### DATA EXCERPTS
☆ ☆ ☆ ☆

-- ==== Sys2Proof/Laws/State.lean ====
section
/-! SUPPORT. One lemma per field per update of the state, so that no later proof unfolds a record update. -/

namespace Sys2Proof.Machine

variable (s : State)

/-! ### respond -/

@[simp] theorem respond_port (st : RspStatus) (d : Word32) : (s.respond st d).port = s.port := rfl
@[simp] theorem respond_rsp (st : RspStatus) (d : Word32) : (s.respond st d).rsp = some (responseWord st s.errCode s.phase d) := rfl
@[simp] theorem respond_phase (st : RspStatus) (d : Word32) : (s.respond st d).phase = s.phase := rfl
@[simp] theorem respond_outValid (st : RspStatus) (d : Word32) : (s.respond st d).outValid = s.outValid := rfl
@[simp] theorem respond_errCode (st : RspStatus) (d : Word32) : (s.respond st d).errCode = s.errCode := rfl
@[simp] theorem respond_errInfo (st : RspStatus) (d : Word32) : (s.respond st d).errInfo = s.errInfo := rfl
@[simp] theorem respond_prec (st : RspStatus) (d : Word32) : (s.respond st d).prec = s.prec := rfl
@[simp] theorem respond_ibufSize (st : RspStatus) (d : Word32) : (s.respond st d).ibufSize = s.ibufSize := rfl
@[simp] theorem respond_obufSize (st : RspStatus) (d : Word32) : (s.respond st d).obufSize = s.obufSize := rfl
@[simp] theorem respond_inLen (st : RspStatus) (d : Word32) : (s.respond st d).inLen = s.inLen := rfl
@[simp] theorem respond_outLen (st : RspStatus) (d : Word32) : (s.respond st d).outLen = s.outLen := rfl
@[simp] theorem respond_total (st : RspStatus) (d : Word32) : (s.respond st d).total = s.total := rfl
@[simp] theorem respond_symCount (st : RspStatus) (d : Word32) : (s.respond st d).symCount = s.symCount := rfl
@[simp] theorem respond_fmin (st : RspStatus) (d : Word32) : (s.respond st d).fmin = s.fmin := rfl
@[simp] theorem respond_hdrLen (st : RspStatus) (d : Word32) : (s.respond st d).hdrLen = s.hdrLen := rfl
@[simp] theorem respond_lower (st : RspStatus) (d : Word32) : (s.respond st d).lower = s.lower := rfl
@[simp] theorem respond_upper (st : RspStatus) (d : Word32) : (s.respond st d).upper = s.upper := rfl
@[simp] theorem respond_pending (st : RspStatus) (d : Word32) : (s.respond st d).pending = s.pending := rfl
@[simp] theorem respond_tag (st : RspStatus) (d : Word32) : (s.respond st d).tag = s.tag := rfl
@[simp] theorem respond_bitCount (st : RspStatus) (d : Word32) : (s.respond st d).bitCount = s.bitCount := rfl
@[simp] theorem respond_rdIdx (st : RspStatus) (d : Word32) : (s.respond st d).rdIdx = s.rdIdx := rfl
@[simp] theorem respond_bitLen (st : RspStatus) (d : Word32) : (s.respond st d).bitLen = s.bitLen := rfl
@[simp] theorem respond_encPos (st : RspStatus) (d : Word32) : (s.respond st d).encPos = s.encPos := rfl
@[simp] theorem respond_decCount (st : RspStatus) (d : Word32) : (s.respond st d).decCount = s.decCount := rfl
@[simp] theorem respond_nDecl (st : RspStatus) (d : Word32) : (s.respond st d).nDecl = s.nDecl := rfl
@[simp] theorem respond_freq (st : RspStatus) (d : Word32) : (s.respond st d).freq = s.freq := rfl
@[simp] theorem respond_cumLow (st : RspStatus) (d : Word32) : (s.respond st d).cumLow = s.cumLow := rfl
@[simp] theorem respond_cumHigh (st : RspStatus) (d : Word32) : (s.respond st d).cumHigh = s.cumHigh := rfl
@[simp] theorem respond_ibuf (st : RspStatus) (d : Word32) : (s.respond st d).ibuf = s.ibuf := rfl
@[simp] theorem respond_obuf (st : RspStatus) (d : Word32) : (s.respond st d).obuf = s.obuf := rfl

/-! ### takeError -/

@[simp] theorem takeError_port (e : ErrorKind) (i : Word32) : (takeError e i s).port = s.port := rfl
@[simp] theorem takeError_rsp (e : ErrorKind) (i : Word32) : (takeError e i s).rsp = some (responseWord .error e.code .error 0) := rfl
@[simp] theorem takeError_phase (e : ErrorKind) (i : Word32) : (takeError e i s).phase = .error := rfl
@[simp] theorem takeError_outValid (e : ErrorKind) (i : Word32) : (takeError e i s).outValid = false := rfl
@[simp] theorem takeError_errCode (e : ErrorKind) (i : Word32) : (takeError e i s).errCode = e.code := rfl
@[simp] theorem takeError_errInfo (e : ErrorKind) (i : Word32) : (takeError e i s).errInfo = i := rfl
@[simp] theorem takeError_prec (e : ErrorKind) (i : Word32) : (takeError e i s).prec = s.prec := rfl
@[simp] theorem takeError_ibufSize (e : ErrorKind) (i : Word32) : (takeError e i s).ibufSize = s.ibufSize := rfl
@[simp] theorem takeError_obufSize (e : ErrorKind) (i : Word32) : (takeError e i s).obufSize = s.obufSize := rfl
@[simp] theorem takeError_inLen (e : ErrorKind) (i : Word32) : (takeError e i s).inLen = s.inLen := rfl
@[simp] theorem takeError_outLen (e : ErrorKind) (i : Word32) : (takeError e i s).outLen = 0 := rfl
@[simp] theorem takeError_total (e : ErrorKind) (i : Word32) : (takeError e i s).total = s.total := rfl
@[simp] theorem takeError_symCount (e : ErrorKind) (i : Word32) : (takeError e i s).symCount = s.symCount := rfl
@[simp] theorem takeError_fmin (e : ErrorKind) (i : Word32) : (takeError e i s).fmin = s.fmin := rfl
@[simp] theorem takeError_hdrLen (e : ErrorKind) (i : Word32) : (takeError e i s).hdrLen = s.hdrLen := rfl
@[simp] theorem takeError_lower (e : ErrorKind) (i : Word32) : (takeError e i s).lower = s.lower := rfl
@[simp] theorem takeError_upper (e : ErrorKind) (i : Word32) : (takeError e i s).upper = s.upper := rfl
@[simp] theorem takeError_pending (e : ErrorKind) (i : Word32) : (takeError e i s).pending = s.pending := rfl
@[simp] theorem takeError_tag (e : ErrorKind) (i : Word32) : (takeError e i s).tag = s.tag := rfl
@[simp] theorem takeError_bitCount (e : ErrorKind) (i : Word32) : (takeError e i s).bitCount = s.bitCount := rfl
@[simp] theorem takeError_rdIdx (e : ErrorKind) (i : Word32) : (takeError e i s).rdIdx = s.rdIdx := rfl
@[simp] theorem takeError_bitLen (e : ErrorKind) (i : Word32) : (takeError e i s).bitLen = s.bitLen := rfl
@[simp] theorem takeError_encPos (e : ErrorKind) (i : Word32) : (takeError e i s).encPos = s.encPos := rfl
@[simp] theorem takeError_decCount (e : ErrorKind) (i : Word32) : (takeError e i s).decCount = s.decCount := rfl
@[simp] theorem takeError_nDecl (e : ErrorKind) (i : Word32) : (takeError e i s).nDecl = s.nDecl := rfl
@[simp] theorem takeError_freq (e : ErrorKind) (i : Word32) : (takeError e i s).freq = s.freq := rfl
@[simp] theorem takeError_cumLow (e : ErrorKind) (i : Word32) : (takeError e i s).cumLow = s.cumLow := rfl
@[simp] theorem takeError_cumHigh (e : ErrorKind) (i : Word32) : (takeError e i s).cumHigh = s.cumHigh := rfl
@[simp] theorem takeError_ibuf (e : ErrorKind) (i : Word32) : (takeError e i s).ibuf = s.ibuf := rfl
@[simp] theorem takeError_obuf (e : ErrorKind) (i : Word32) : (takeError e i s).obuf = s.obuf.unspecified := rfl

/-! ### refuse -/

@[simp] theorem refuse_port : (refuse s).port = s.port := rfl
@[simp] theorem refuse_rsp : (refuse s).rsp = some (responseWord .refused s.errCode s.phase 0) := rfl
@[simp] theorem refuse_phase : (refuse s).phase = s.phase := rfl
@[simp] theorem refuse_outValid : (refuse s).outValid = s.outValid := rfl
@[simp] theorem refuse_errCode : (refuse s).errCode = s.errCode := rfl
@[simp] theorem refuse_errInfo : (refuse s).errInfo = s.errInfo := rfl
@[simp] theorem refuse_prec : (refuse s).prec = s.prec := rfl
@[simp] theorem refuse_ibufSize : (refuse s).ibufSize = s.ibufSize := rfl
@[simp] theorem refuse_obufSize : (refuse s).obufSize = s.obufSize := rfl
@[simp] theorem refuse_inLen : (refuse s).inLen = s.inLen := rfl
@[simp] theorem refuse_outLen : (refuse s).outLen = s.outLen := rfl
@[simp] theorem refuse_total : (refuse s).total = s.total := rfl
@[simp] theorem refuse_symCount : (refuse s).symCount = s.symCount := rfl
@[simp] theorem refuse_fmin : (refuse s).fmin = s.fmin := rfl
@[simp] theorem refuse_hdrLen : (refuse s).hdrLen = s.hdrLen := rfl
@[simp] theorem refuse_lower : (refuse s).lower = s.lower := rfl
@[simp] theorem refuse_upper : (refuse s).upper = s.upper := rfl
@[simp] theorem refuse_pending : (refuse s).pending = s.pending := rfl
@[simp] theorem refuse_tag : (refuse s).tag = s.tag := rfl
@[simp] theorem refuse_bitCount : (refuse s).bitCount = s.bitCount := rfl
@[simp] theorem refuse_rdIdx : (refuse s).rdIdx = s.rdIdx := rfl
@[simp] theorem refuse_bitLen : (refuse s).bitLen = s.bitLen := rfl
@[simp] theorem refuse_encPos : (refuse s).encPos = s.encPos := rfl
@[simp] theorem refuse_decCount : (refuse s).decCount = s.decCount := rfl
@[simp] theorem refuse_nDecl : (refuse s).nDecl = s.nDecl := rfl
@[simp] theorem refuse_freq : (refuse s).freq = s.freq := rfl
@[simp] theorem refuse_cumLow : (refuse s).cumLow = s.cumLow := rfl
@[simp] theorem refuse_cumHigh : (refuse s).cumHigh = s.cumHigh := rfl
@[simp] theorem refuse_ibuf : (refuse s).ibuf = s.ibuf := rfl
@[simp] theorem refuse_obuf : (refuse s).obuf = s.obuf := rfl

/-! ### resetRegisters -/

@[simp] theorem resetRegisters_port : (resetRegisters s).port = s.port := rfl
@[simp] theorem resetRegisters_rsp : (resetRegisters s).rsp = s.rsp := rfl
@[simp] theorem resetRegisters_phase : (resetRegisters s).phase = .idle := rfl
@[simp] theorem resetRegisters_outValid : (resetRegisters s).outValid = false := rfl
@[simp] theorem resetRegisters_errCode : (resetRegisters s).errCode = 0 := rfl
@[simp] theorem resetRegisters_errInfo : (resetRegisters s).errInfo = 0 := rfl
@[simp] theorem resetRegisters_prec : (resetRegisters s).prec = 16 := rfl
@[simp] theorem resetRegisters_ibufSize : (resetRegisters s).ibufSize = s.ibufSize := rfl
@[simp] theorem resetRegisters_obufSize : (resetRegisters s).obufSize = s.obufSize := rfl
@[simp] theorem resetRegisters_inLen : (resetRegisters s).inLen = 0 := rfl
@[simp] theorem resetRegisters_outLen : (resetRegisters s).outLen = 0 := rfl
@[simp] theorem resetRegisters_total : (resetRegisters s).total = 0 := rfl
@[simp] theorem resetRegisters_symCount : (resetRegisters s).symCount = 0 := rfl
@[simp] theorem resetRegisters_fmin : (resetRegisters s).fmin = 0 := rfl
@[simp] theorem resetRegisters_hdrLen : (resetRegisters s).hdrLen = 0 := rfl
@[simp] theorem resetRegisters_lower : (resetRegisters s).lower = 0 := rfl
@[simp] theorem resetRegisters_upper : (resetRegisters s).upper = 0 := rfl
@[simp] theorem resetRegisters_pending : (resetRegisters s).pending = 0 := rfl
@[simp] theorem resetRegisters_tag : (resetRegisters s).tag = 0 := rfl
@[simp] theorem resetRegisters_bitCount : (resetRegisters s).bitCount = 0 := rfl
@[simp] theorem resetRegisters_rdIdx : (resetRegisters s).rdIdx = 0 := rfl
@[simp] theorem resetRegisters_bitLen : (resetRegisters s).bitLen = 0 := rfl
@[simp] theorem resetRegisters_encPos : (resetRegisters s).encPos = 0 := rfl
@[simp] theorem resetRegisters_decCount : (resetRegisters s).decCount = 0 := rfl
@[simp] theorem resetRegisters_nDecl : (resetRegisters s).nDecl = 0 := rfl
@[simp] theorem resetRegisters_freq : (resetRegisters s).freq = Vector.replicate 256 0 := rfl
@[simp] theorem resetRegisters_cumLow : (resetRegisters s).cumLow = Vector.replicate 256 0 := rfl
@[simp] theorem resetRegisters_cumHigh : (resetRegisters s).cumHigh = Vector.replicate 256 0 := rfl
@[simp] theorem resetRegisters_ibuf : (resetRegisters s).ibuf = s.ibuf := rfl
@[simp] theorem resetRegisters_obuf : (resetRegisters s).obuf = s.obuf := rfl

☆ ☆ ☆ ☆

### THE PROBLEM
Print exactly the lines of the listing above starting at the line containing "d).ibufSize = s.ibufSize := rfl" and ending at the line containing "d).lower = s.lower := rfl", both included.

### TASK RESPONSE
@[simp] theorem respond_ibufSize (st : RspStatus) (d : Word32) : (s.respond st d).ibufSize = s.ibufSize := rfl
@[simp] theorem respond_obufSize (st : RspStatus) (d : Word32) : (s.respond st d).obufSize = s.obufSize := rfl
@[simp] theorem respond_inLen (st : RspStatus) (d : Word32) : (s.respond st d).inLen = s.inLen := rfl
@[simp] theorem respond_outLen (st : RspStatus) (d : Word32) : (s.respond st d).outLen = s.outLen := rfl
@[simp] theorem respond_total (st : RspStatus) (d : Word32) : (s.respond st d).total = s.total := rfl
@[simp] theorem respond_symCount (st : RspStatus) (d : Word32) : (s.respond st d).symCount = s.symCount := rfl
@[simp] theorem respond_fmin (st : RspStatus) (d : Word32) : (s.respond st d).fmin = s.fmin := rfl
@[simp] theorem respond_hdrLen (st : RspStatus) (d : Word32) : (s.respond st d).hdrLen = s.hdrLen := rfl
@[simp] theorem respond_lower (st : RspStatus) (d : Word32) : (s.respond st d).lower = s.lower := rfl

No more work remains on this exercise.